Every day I would be forced to pass those ash grey buildings, and the infamous propaganda posters USSR would plaster all over the bloc as a means of manipulating our subconscious minds. Did he really think that I would be able to forget about the war crimes he committed against me? Did he really think that he would be able to silence me for long? Did he really think that I wouldn't resist after the Katyn massacre? Just thinking about all the disgusting crimes he has committed against me, makes me grow even more determined to finally break free from this soviet birdcage.

The posters about USSR's "liberation" from fascism only grew in numbers the closer I got the the eastern bloc's centre. It made my blood boil, seeing how this falsified history made its way onto almost every building in sight.

Liberation.

This... this was anything but liberation.


After hours of standing in seemingly endless lines, where the countries of the Easter bloc would line up with the same hopes of finally getting a decent meal. After all the shelves were almost always empty, no matter how much money I payed to USSR to order the food supplies we wanted, only a small percentage of what we payed in working hours for actually made it to the stores. Instead he would use this as an opportunity to take those goods for himself and his son.

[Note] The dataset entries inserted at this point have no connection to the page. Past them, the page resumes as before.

-- ==== Sys2Proof/Tests/Slice0.lean ====
section
/-! SUPPORT. The model's own tests: the refusal of ill-formed commands, the encodings written out from the spec, its worked
cases one step at a time, and a witness for every statement with hypotheses. -/

namespace Sys2Proof.Tests

open Sys2Proof Sys2Proof.Machine

set_option maxRecDepth 20000

/-! ### Small states and commands -/

/-- The state a command leaves. -/
def after (s : State) (c : Instr) : State :=
  match exec c s with
  | .next t => t
  | _ => s

/-- A MANAGE record alone in its frame, with parameter bytes. -/
def rec1 (params : List Nat) : ManageRecord := { tag := 7#8, last := true, params := params.map (BitVec.ofNat 8) }

/-- The reset state with the link UP and the mode NORMAL. -/
def upState : State :=
  { State.reset with
    link := { State.reset.link with state := .up }
    sup := { State.reset.sup with mode := .normal }
    motion := { State.reset.motion with speed := 4, speedValid := true } }

/-- A SOLID test program. -/
def program : TestProgram :=
  { enabled := [.solid], storedIndex := 0, level := 800, scale := 1, invert := false, dwellFrames := 2, autoAdvance := true }

/-- The reset state in TEST. -/
def testState : State :=
  { upState with
    sup := { upState.sup with mode := .test, testActive := true, program := some program, current := some .solid } }

/-- The state with the link in a given state and the ms clock at a value. -/
def linkAt (l : LinkState) (m : BeamMode) (now : Nat) : State :=
  { State.reset with
    link := { State.reset.link with state := l }
    sup := { State.reset.sup with mode := m }
    time := { State.reset.time with msClock := BitVec.ofNat 32 now } }

/-- The state with a record for one side's port. -/
def withPort (s : State) (d : Side) (p : Port) : State := { s with ports := s.ports.set d p }

/-- The LEFT port of the reset state. -/
def port0 : Port := State.reset.ports.left

/-- An output frame of LEFT with a number. -/
def frame0 (number : Nat) : OutputFrame :=
  { side := .left, levels := List.replicate 128 5, number := BitVec.ofNat 16 number }

/-- The two items of a short transfer list. -/
def item1 : TransferItem := { chip := 1, address := 16, first := 0, count := 24, last := false }
def item2 : TransferItem := { chip := 2, address := 17, first := 24, count := 24, last := true }

/-- A port that sends a frame of two items, the first (`n` = 1) or the last (`n` = 2) of them on the bus. -/
def sending (n attempts : Nat) : Port :=
  { port0 with
    state := .sending, txn := .item (if n = 1 then item1 else item2) attempts 200
    inFlight := some { frame := frame0 1, items := [item1, item2], position := n } }

/-- A pass-through request. -/
def request : PassRequest := { chip := 1, write := false, register := 3, value := 0#16 }

/-- A port with a pass-through on the bus. -/
def passing (st : PortState) (attempts : Nat) : Port :=
  { port0 with state := st, txn := .pass 16 attempts 1000, pass := .inProgress request }

/-- An answer to a SEGMENT WRITE. -/
def segAck (address : Nat) (late : Bool) : SegmentAck :=
  { side := .left, late := late, address := address, thermalWarn := false, thermalStop := false, rxCrc := false,
    faults := 0#32 }

/-- A report record of an id, class and confidence. -/
def report (id cls conf : Nat) : SceneReport :=
  { objectId := BitVec.ofNat 8 id, classCode := BitVec.ofNat 8 cls, presence := 0#8, left := 0#16, right := 10#16,
    bottom := 0#16, top := 0#16, rate := 0#16, distance := 0#16, confidence := BitVec.ofNat 8 conf, captureAge := 0#8,
    spare := 0#8 }

/-- A SCENE payload. -/
def scene (id : Nat) (closes : Bool) (rs : List SceneReport) : ScenePayload :=
  { sceneId := BitVec.ofNat 8 id, control := BitVec.ofNat 8 ((if closes then 128 else 0) + rs.length), reports := rs }

/-- A track. -/
def track (id : Nat) (st : TrackState) : Track :=
  { Track.freeEntry with state := st, objectId := id, right := 10, confidence := 9, hits := 1 }

/-- A MOTION payload: speed, its validity alone in the flags, function LOW. -/
def motion (speed : Nat) (flags : Nat) : MotionPayload :=
  { speed := BitVec.ofNat 16 speed, yaw := 290#16, wheel := 60#16, flags := BitVec.ofNat 8 flags, function := 1#8,
    indices := 0x23#8 }

/-- A PATTERN payload. -/
def pattern (side n : Nat) : PatternPayload := { side := BitVec.ofNat 8 side, levels := List.replicate n 2000#16 }

/-! ### Ill-formed commands are refused, one for each check of WellFormed -/

theorem test_wf_good_frame_is_no_error :
    (Instr.linkFrameError (.failedCheck (DownFrame.bytes (.motion (motion 800 7))))).wf = false := by decide

theorem test_wf_too_many_bytes : (Instr.linkFrameError (.failedCheck (List.replicate 1029 0#8))).wf = false := by
  simp [Instr.wf]

theorem test_wf_scene_count : (Instr.sceneFrame { scene 1 true [report 9 0 9] with control := 0x82#8 }).wf = false := by
  decide

theorem test_wf_scene_thirteen : (Instr.sceneFrame (scene 1 true (List.replicate 13 (report 9 0 9)))).wf = false := by
  decide

theorem test_wf_pattern_side : (Instr.patternFrame (pattern 2 128)).wf = false := by decide

theorem test_wf_pattern_length : (Instr.patternFrame (pattern 1 127)).wf = false := by decide

theorem test_wf_long_parameters : ∀ c ∈
    [Instr.tableWrite, .tableRead, .commit, .discard, .statusNow, .flagClear, .sceneClear, .frameAlign, .testEnter,
     .testExit, .portHalt, .portStop, .portResume, .driverPass, .warmReset, .unknownCommand 0x10#8],
    (c (rec1 (List.replicate 256 0))).wf = false := by decide

theorem test_wf_known_code : (Instr.unknownCommand 0x0F#8 (rec1 [])).wf = false := by decide

theorem test_wf_chip_address : (Instr.segmentWriteAck (segAck 0 false)).wf = false
    ∧ (Instr.segmentWriteAck (segAck 128 false)).wf = false
    ∧ (Instr.registerAck { side := .left, late := false, address := 128, value := 0#16 }).wf = false := by decide

/-! ### Encodings written out from the spec (R125 to R129) -/

/-- The check value of the CRC that R125 describes, over the digits 1 to 9. -/
theorem test_crc_check_value : crc16 [0x31#8, 0x32#8, 0x33#8, 0x34#8, 0x35#8, 0x36#8, 0x37#8, 0x38#8, 0x39#8] = 0x29B1#16 := by
  decide

/-- A MOTION payload byte by byte: S 800, yaw −2, D 60, all valid, LOW, low index 2 and adaptive index 3 (R126). -/
theorem test_motion_bytes :
    parseMotion [0x03#8, 0x20#8, 0xFF#8, 0xFE#8, 0x00#8, 0x3C#8, 0x07#8, 0x01#8, 0x23#8]
      = some { speed := 800#16, yaw := 0xFFFE#16, wheel := 60#16, flags := 7#8, function := 1#8, indices := 0x23#8 } := by
  decide

/-- A SCENE payload with END and one report (R127). -/
theorem test_scene_bytes :
    parseScene [40#8, 0x81#8, 17#8, 0#8, 0x05#8, 0xFE#8, 0x5C#8, 0xFE#8, 0xCA#8, 0xFF#8, 0xEC#8, 0#8, 80#8, 0#8, 0#8,
        0x04#8, 0xB0#8, 9#8, 60#8, 0xAA#8]
      = some { sceneId := 40#8, control := 0x81#8, reports :=
          [{ objectId := 17#8, classCode := 0#8, presence := 5#8, left := BitVec.ofInt 16 (-420),
             right := BitVec.ofInt 16 (-310), bottom := BitVec.ofInt 16 (-20), top := 80#16, rate := 0#16,
             distance := 1200#16, confidence := 9#8, captureAge := 60#8, spare := 0xAA#8 }] } := by
  decide

/-- A MANAGE payload of two commands: FRAME ALIGN with count 4999 and COMMIT (R128). -/
theorem test_manage_commands :
    (parseManage [0x55#8, 2#8, 0x08#8, 2#8, 0x13#8, 0x87#8, 0x03#8, 0#8]).map (fun x => recordCommands x.1 x.2)
      = some [.frameAlign { tag := 0x55#8, last := false, params := [0x13#8, 0x87#8] },
              .commit { tag := 0x55#8, last := true, params := [] }] := by
  decide

/-- Every command code of R128 names its row, and the codes beside them name none. -/
theorem test_command_codes :
    ((List.range 18).map fun c => commandOf (BitVec.ofNat 8 c) (rec1 []))
      = [.unknownCommand 0#8 (rec1 []), .tableWrite (rec1 []), .tableRead (rec1 []), .commit (rec1 []), .discard (rec1 []),
         .statusNow (rec1 []), .flagClear (rec1 []), .sceneClear (rec1 []), .frameAlign (rec1 []), .testEnter (rec1 []),
         .testExit (rec1 []), .portHalt (rec1 []), .portStop (rec1 []), .portResume (rec1 []), .driverPass (rec1 []),
         .warmReset (rec1 []), .unknownCommand 16#8 (rec1 []), .unknownCommand 17#8 (rec1 [])] := by
  decide

/-- A PASS_RESULT of RIGHT alias 3 with the value 0x1234, and one that FAILED (R129). -/
theorem test_pass_result_bytes :
    passResultBytes .right 3 (some 0x1234#16) = [1#8, 3#8, 0#8, 0x12#8, 0x34#8]
      ∧ passResultBytes .left 2 none = [0#8, 2#8, 1#8, 0#8, 0#8] := by
  decide

/-! ### Worked cases of the spec, one step each -/

/-- Entering a right-hand curve, event F1 (chapter 2): from θL 320 and θR 440 to 328 and 448, shifts 42 and 57. -/
theorem test_bend_right_curve :
    ({ theta := { left := 320, right := 440 }, shift := .both 0, inputLost := true } : BendUnit).pass []
        { State.reset.motion with
          speed := 800, speedValid := true, yaw := 290, yawValid := true, wheel := 60, wheelValid := true }
      = { theta := { left := 328, right := 448 }, shift := { left := 42, right := 57 }, inputLost := false } := by decide

/-- A left-hand curve and its rounding (chapter 2): targets −363 and −254, shifts −46 and −33. -/
theorem test_bend_left_curve :
    (bendTargetOf []
        { State.reset.motion with
          speed := 900, speedValid := true, yaw := -210, yawValid := true, wheel := -45, wheelValid := true } .left,
      bendTargetOf []
        { State.reset.motion with
          speed := 900, speedValid := true, yaw := -210, yawValid := true, wheel := -45, wheelValid := true } .right,
      columnShift [] .left (-363), columnShift [] .right (-254)) = (-363, -254, -46, -33) := by decide

/-- One row shifted both ways (chapter 1). -/
theorem test_shift_row :
    (List.range 8).map (shiftedValue (fun k => [0, 100, 250, 500, 750, 1000, 1000, 900].getD k 0) 8 20)
        = [0, 0, 75, 213, 438, 688, 938, 1000]
      ∧ shiftedValue (fun k => [0, 100, 250, 500, 750, 1000, 1000, 900].getD k 0) 8 (-24) 0 = 175
      ∧ shiftedValue (fun k => [0, 100, 250, 500, 750, 1000, 1000, 900].getD k 0) 8 (-24) 7 = 900 := by decide

/-- One report, two lamps (chapter 4): the windows of LEFT and RIGHT, and LEFT's without a distance. -/
theorem test_window_of_report :
    let e : Track :=
      { Track.freeEntry with
        state := .confirmed, objectId := 17, cls := .oncoming, left := -420, right := -310, bottom := -20, top := some 80
        rate := some (-150), distance := some 1200, captureAge := 60, arrival := 4988#32 }
    let window : Int → Int → Int → Int → List Window := fun l r b t =>
      [{ left := l, right := r, bottom := b, top := t, residual := 0, cls := .oncoming }]
    buildWindows [] 5000#32 .left [e] = window (-425) (-235) 12 172
      ∧ buildWindows [] 5000#32 .right [e] = window (-521) (-331) 12 172
      ∧ buildWindows [] 5000#32 .left [{ e with distance := none }] = window (-533) (-223) (-110) 170 := by decide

Hypocrisy of this man was beyond anything I saw in my life, on one side he keeps on screeching about how he wants everyone to be basking in the glorious beauty of communism, where everyone has equal opportunities ( which is not that impressive considering the fact that there were no opportunities available, everyone felt highly unmotivated and hated their jobs) but even after all that preaching he would still ostentatiously take anything he wanted from us as long as he had a use for it or felt that he or his son would benefit from it.

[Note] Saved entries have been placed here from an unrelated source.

/-- Parameters of APPEND_JOINT_MOVE (R140). -/
structure AppendJointMove where
  arm       : BitVec 8 := 0
  flags     : BitVec 8 := 0
  id        : BitVec 16 := 0
  vfrac     : BitVec 16 := 0
  afrac     : BitVec 16 := 0
  blend     : BitVec 32 := 0
  reserved0 : BitVec 32 := 0
  targets   : List (BitVec 64) := []
deriving DecidableEq, Repr, Inhabited

/-- Parameters of APPEND_CART_MOVE (R141). -/
structure AppendCartMove where
  arm       : BitVec 8 := 0
  flags     : BitVec 8 := 0
  id        : BitVec 16 := 0
  vfrac     : BitVec 16 := 0
  afrac     : BitVec 16 := 0
  blend     : BitVec 32 := 0
  reserved0 : BitVec 32 := 0
  frame     : BitVec 8 := 0
  reserved1 : BitVec 24 := 0
  x         : BitVec 32 := 0
  y         : BitVec 32 := 0
  z         : BitVec 32 := 0
  qw        : BitVec 32 := 0
  qx        : BitVec 32 := 0
  qy        : BitVec 32 := 0
  qz        : BitVec 32 := 0
deriving DecidableEq, Repr, Inhabited

/-- Parameters of STOP_ARMS (R142). -/
structure StopArms where
  arms     : BitVec 16 := 0
  flush    : BitVec 8 := 0
  reserved : BitVec 8 := 0
deriving DecidableEq, Repr, Inhabited

/-- Parameters of RESUME_ARMS (R143). -/
structure ResumeArms where
  arms     : BitVec 16 := 0
  flush    : BitVec 8 := 0
  reserved : BitVec 8 := 0
deriving DecidableEq, Repr, Inhabited

/-- Parameters of FLUSH_QUEUE (R144). -/
structure FlushQueue where
  arms     : BitVec 16 := 0
  flush    : BitVec 8 := 0
  reserved : BitVec 8 := 0
deriving DecidableEq, Repr, Inhabited

/-- Parameters of GET_ARM_STATE (R145). -/
structure GetArmState where
  arm      : BitVec 8 := 0
  reserved : BitVec 24 := 0
deriving DecidableEq, Repr, Inhabited

/-- Parameters of CONFIG_JOINT_SLOT (R190). -/
structure ConfigJointSlot where
  joint     : BitVec 8 := 0
  kind      : BitVec 8 := 0
  missLimit : BitVec 8 := 0
  flags     : BitVec 8 := 0
  uMin      : BitVec 32 := 0
  uMax      : BitVec 32 := 0
  reserved  : BitVec 32 := 0
deriving DecidableEq, Repr, Inhabited

/-- Parameters of CONFIG_ARM_SLOT (R191). -/
structure ConfigArmSlot where
  arm      : BitVec 8 := 0
  law      : BitVec 8 := 0
  axes     : BitVec 8 := 0
  reserved : BitVec 8 := 0
  fLim     : BitVec 32 := 0
  mLim     : BitVec 32 := 0
deriving DecidableEq, Repr, Inhabited

/-- Parameters of CONFIG_CURRENT_SLOT (R193). -/
structure ConfigCurrentSlot where
  group     : BitVec 8 := 0
  joint     : BitVec 8 := 0
  polePairs : BitVec 8 := 0
  reserved  : BitVec 8 := 0
  offset    : BitVec 32 := 0
  kt        : BitVec 32 := 0
  iScale    : BitVec 32 := 0
  iMax      : BitVec 32 := 0
  vDc       : BitVec 32 := 0
deriving DecidableEq, Repr, Inhabited

/-- Parameters of SET_ARM_TARGET (R192). -/
structure SetArmTarget where
  arm      : BitVec 8 := 0
  reserved : BitVec 24 := 0
  target   : List (BitVec 32) := []
deriving DecidableEq, Repr, Inhabited

/-- Parameters of LOAD_BANK (R194). -/
structure LoadBank where
  kind     : BitVec 8 := 0
  index    : BitVec 8 := 0
  reserved : BitVec 16 := 0
  record   : List Byte := []
deriving DecidableEq, Repr, Inhabited

/-- Parameters of LOAD_BANK_BLOCK (R194). -/
structure LoadBankBlock where
  offset   : BitVec 32 := 0
  length   : BitVec 32 := 0
  crc      : BitVec 32 := 0
  count    : BitVec 16 := 0
  reserved : BitVec 16 := 0
deriving DecidableEq, Repr, Inhabited

/-- Parameters of SWAP_BANKS (R178). -/
structure SwapBanks where
  preset   : BitVec 8 := 0
  reserved : BitVec 24 := 0
deriving DecidableEq, Repr, Inhabited

/-- Parameters of SET_SLOT_MODE (R196). -/
structure SetSlotMode where
  joint    : BitVec 8 := 0
  state    : BitVec 8 := 0
  reserved : BitVec 16 := 0
  uMan     : BitVec 32 := 0
deriving DecidableEq, Repr, Inhabited

/-- Parameters of GET_SLOT_STATE (R197). -/
structure GetSlotState where
  kind     : BitVec 8 := 0
  index    : BitVec 8 := 0
  reserved : BitVec 16 := 0
deriving DecidableEq, Repr, Inhabited

/-- Parameters of START_INJECTION (R210). -/
structure StartInjection where
  kind     : BitVec 8 := 0
  index    : BitVec 8 := 0
  point    : BitVec 8 := 0
  signal   : BitVec 8 := 0
  flags    : BitVec 8 := 0
  cInj     : BitVec 8 := 0
  cOut     : BitVec 8 := 0
  cFb      : BitVec 8 := 0
  n        : BitVec 32 := 0
  excLimit : BitVec 32 := 0
  velLimit : BitVec 32 := 0
  id       : BitVec 16 := 0
  axis     : BitVec 8 := 0
  reserved : BitVec 8 := 0
  block    : List Byte := []
deriving DecidableEq, Repr, Inhabited

/-- Parameters of STOP_INJECTION (R211). -/
structure StopInjection where
  kind     : BitVec 8 := 0
  index    : BitVec 8 := 0
  reserved : BitVec 16 := 0
deriving DecidableEq, Repr, Inhabited

/-- Parameters of GET_INJECTION_STATE (R212). -/
structure GetInjectionState where
  kind     : BitVec 8 := 0
  index    : BitVec 8 := 0
  reserved : BitVec 16 := 0
deriving DecidableEq, Repr, Inhabited

/-- Parameters of SET_RETUNE_BOUNDS (R213). -/
structure SetRetuneBounds where
  joint     : BitVec 8 := 0
  reserved0 : BitVec 24 := 0
  omegaC    : BitVec 32 := 0
  kpMin     : BitVec 32 := 0
  kpMax     : BitVec 32 := 0
  kiMin     : BitVec 32 := 0
  kiMax     : BitVec 32 := 0
  kdMin     : BitVec 32 := 0
  kdMax     : BitVec 32 := 0
  rMax      : BitVec 16 := 0
  reserved1 : BitVec 16 := 0
deriving DecidableEq, Repr, Inhabited

/-- Parameters of DEFINE_PROBLEM (R238). -/
structure DefineProblem where
  id        : BitVec 8 := 0
  template  : BitVec 8 := 0
  n         : BitVec 8 := 0
  run       : BitVec 8 := 0
  priority  : BitVec 8 := 0
  group     : BitVec 8 := 0
  flags     : BitVec 8 := 0
  kRef      : BitVec 8 := 0
  qA        : BitVec 8 := 0
  qL        : BitVec 8 := 0
  qB        : BitVec 8 := 0
  qX        : BitVec 8 := 0
  qR        : BitVec 8 := 0
  outerCap  : BitVec 8 := 0
  reserved0 : BitVec 16 := 0
  lambda    : BitVec 32 := 0
  pivotThr  : BitVec 32 := 0
  tol       : BitVec 32 := 0
  acc       : BitVec 32 := 0
  boundA    : BitVec 32 := 0
  boundB    : BitVec 32 := 0
  dlOff     : BitVec 32 := 0
  reserved1 : BitVec 32 := 0
deriving DecidableEq, Repr, Inhabited

/-- Parameters of REMOVE_PROBLEM (R238). -/
structure RemoveProblem where
  id       : BitVec 8 := 0
  reserved : BitVec 24 := 0
deriving DecidableEq, Repr, Inhabited

/-- Parameters of SET_PROBLEM_INPUT (R239). -/
structure SetProblemInput where
  id       : BitVec 8 := 0
  reserved : BitVec 24 := 0
  words    : List (BitVec 32) := []
deriving DecidableEq, Repr, Inhabited

/-- Parameters of GET_PROBLEM_RESULT (R240). -/
structure GetProblemResult where
  id       : BitVec 8 := 0
  reserved : BitVec 24 := 0
deriving DecidableEq, Repr, Inhabited

/-- Parameters of GET_PROBLEM_DESCRIPTOR (R240). -/
structure GetProblemDescriptor where
  id       : BitVec 8 := 0
  reserved : BitVec 24 := 0
deriving DecidableEq, Repr, Inhabited

/-- Parameters of GET_LANE_STATE (R241). -/
structure GetLaneState where
  lane     : BitVec 8 := 0
  reserved : BitVec 24 := 0
deriving DecidableEq, Repr, Inhabited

Due to my constant business that was caused by my drive to survive this unfortunate position I found myself in, I would end up coming back home at late hours, often with nothing but a bottle of vodka, as there would be no other items available in stores. This depressing reality was nothing new to me, after all my entire modern history is nothing but a long story of unfortunate events that my lovely neighbours had the courtesy to put me through.

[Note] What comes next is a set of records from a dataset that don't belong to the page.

-- ==== Sys2Proof/Machine/State.lean ====
section
/-! DEFINITION. The state of the device: everything the spec gives it, as plain data, unit by unit, and its value at
reset. A field's default is its value at reset. `Tab` holds arrays of records by number; an unlisted record has every
field at its default. -/

namespace Sys2Proof.Machine

/-! ### Time (spec/01_cell_time_base.md) -/

/-- A SET_TIMING waiting for its boundary (R114). -/
structure PendTiming where
  effB : Nat := 0
  tc   : Nat := 0
  nSep : Nat := 0
deriving DecidableEq, Repr, Inhabited

/-- The policy levels of R26. -/
inductive Policy where
  | mechanism
  | autonomous
deriving DecidableEq, Repr, Inhabited

/-- The time base and the control period (R9, R18 to R21, R25, R26). -/
structure Time where
  ct          : Nat := 0                      -- R9: a count that never wraps
  frac        : BitVec 32 := 0                -- R9: the fraction bits below the LSB
  rate        : Nat := 175921860444           -- R9: 40.96 LSB in units of 2^-32 LSB (nominal)
  rho         : Int := 0                      -- R422: the rate correction
  rOff        : Int := 0                      -- R422: the offset correction of the next half cycle
  valid       : Bool := true                  -- R56
  lastGood    : Nat := 0                      -- R56: stamp of the last good XCLK edge
  ct0         : Nat := 0                      -- R19: the epoch
  k           : Nat := 0                      -- R19: the period count, boundary k at ct0 + k * tc
  tc          : Nat := 128000                 -- R18: default 125 µs
  nSep        : Nat := 4                      -- R25: default 4
  pending     : List PendTiming := []          -- accepted SET_TIMING commands (R114)
  policy      : Policy := .mechanism          -- R26: the configured level
  policyForce : Policy := .mechanism          -- R26: the level in force
  seqs        : Tab (BitVec 16) := []         -- R13: next source sequence by source identity
  lastItem    : Tab Nat := []                 -- R13: CT of the source's previous item
deriving DecidableEq, Repr, Inhabited

/-! ### Power, clocks and modes (spec/03_power_clocks_modes.md) -/

/-- The states of a power domain (R48). -/
inductive DomState where
  | off
  | retain
  | stopped
  | running
deriving DecidableEq, Repr, Inhabited

/-- The eight major modes of R57, and `boot`, reported as 0x8 during reset and boot. -/
inductive Mode where
  | boot
  | dormant
  | commission
  | ready
  | run
  | tune
  | hold
  | safeOff
  | shadow
deriving DecidableEq, Repr, Inhabited

/-- The state of a commanded transition as GET_POWER_STATE reports it (R68). -/
inductive TransState where
  | none
  | pending
  | taken
  | cancelled
deriving DecidableEq, Repr, Inhabited

/-- A commanded transition (R60, R61). -/
structure Trans where
  target : Mode := .boot
  stamp  : Nat := 0
  effB   : Nat := 0
  state  : TransState := .none
deriving DecidableEq, Repr, Inhabited

/-- Power and mode state (R47 to R68). -/
structure Power where
  mode       : Mode := .boot                            -- R57, R72
  domains    : List DomState := [.running, .off, .off, .off, .off, .off, .off, .off, .off, .off, .off, .off, .off, .off]
  offMask    : BitVec 16 := 0                           -- R67
  wake       : SetWake := default                       -- R66
  pending    : List Trans := []                         -- R60, R61: oldest first
  latest     : Option Trans := none                     -- R68
  trigger    : BitVec 8 := 0                            -- the trigger code of the last transition (R62, R467)
  dormantBad : Bool := false                            -- R63, R64: a mismatch latched in DORMANT
  entry      : Option Nat := none                       -- R117: the boundary of entry to RUN or HOLD from READY
deriving DecidableEq, Repr, Inhabited

/-! ### Reset, boot and fuses (spec/04_reset_boot_fuses.md) -/

/-- An image as the boot found it (R75, R76): what is kept of the running one. -/
structure Image where
  source  : BitVec 8 := 0xFF
  major   : BitVec 8 := 0
  minor   : BitVec 8 := 0
  patch   : BitVec 16 := 0
  secver  : BitVec 32 := 0
  digest  : BitVec 256 := 0
deriving DecidableEq, Repr, Inhabited

/-- The fuse array (R78): 16 data rows, the two shadow rows, and how often each row was programmed. -/
structure Fuses where
  rows       : List (BitVec 64) := List.replicate 16 0
  shadow0    : BitVec 64 := 0
  shadow1    : BitVec 64 := 0
  programmed : List Nat := [1, 1, 1, 1, 1, 1, 0, 0, 0, 0, 0, 0, 0, 0, 0, 0]
  sensed     : List (BitVec 64) := List.replicate 16 0   -- as sensed at the last boot (R81)
deriving DecidableEq, Repr, Inhabited

/-- The boot report of R529 and the state of reset and boot (R70 to R77, R85). -/
structure Boot where
  cause      : BitVec 8 := 1                      -- R70
  straps     : BitVec 8 := 0                      -- R42, R529
  role       : BitVec 2 := 0                      -- R43, R80
  step       : BitVec 4 := 1                      -- R92: reset value 1
  fail       : BitVec 8 := 0                      -- R92
  faultN     : Bool := false                      -- R37: the level of the pin; low is asserted
  alive      : Bool := false                      -- R501: the level of ALIVE
  fwRun      : Bool := false                      -- R92
  stopped    : Bool := false                      -- R72: "stop boot"
  initBad    : Bool := false                      -- R72: step 8 failed
  hostBoot   : Bool := false                      -- R74
  image      : Image := default
  attempts   : List (BitVec 8 × BitVec 8) := []   -- R529: source and failure code
  bistFailed : BitVec 16 := 0
  bistSkip   : BitVec 16 := 0
  corrected  : BitVec 16 := 0
  disagree   : BitVec 64 := 0
  duration   : Nat := 0
  released   : Nat := 0                           -- CT of the release of reset
  history    : List Nat := []                     -- R71: stamps of the last consecutive resets 0x4, 0x5
  retained   : BitVec 256 := 0                    -- R63, R76: the digest of the image recorded at verification
  retImage   : List Byte := []                    -- R63: the image that MEMA retains
  retConfig  : List Byte := []                    -- R63: the configuration written into MEMA
  retDigest  : BitVec 256 := 0                    -- R63: and its digest
  tapIr      : BitVec 5 := 0b11111                -- R82: BYPASS
  models     : List (List Byte) := []             -- R261, R256: the arm models of the parameter image
  problems   : List DefineProblem := []           -- R222: the firmware's problem descriptors
  rstLow     : Bool := true                       -- R82: RST_N is low
  pwrLow     : Bool := false                      -- R82: PWRGOOD is low
  bootIn     : BootIn := default                  -- what the boot in progress met, kept for a host boot (R74)
deriving DecidableEq, Repr, Inhabited

/-- RUN_SELFTEST in progress (R528). -/
structure Selftest where
  hdr    : Hdr := default
  blocks : BitVec 8 := 0
  stamp  : Nat := 0
deriving DecidableEq, Repr, Inhabited

/-- The MAINT_MSG register (R83). -/
structure Maint where
  expect   : BitVec 16 := 0               -- E_m
  owned    : Bool := false
  reply    : Option (List Byte) := none   -- the held reply
  lastCrc  : BitVec 32 := 0
  last     : Option (List Byte) := none   -- the stored reply of the last taken message (R101)
  anyTaken : Bool := false
  repeatHeld : Bool := false
deriving DecidableEq, Repr, Inhabited

/-! ### Host links (spec/05_host_mailboxes_data_port.md) -/

/-- One of the eight mailbox slots (R95, R98, R99): inbound and outbound bytes, ownership and readiness. -/
structure Slot where
  inb   : List Byte := []
  outb  : List Byte := []
  owned : Bool := false
  ready : Bool := false
  held  : Option (BitVec 16) := none  -- R101: a repeat waits here for the reply to the message of that sequence
deriving DecidableEq, Repr, Inhabited

/-- A notice of R107. -/
structure Notice where
  ct     : Nat := 0
  source : BitVec 16 := 0
  code   : BitVec 16 := 0
  arg    : BitVec 32 := 0
  seq    : BitVec 16 := 0              -- its number since reset (R114)
deriving DecidableEq, Repr, Inhabited

/-- The host watchdog (R106). -/
structure HostWd where
  period   : Nat := 0                 -- 0 is off
  action   : BitVec 8 := 0
  deadline : Option Nat := none       -- none: enabled but not running, or off
deriving DecidableEq, Repr, Inhabited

In spite of the occasional tortures that USSR conducted on me, when he noticed my spiteful attitude towards his ideology and unwillingness to covert to Stalinism, these things would still fade in comparison to what he and my other neighbours decided to do to me during the WWII.

It was probably the painful memories and the fact that they would sell nothing but vodka that eventually drove me into developing minor alcoholic tendencies as a way of dealing with stress.

Every Saturday, I would fetch that bottle and tilt it back and forward restlessly, refilling my cup again and again in a loop. However I would always stop myself when I felt that I'd had enough, and I felt all of my emotions slowly escaping from my troubled mind and feel them slowly roll down my face as I looked up at the ceiling, lying on my bed. I didn't cry very often. But alcohol made it somewhat easier for my mind to stop blocking those feelings out and keeping them tightly pressed against each other, as they usually would.

Don't get me wrong. You would never be able to tell if I'm actually stressed or saddened at this point. I suppress all of my emotions. My face has a permanent grimace of genuine disinterest mixed with neutrality. At a certain point in life I simply forgot how to smile. I felt like I had nothing to ever smile about anymore, and so I stopped.

Honest smiles are something that I keep for those special moments in my life.

Giving an honest smile is like giving a golden medal to an athlete that has finally managed to win in first place after much determination and countless attempts, and through doing so you are honouring that moment.

I was still waiting for a moment when I would have something to smile about.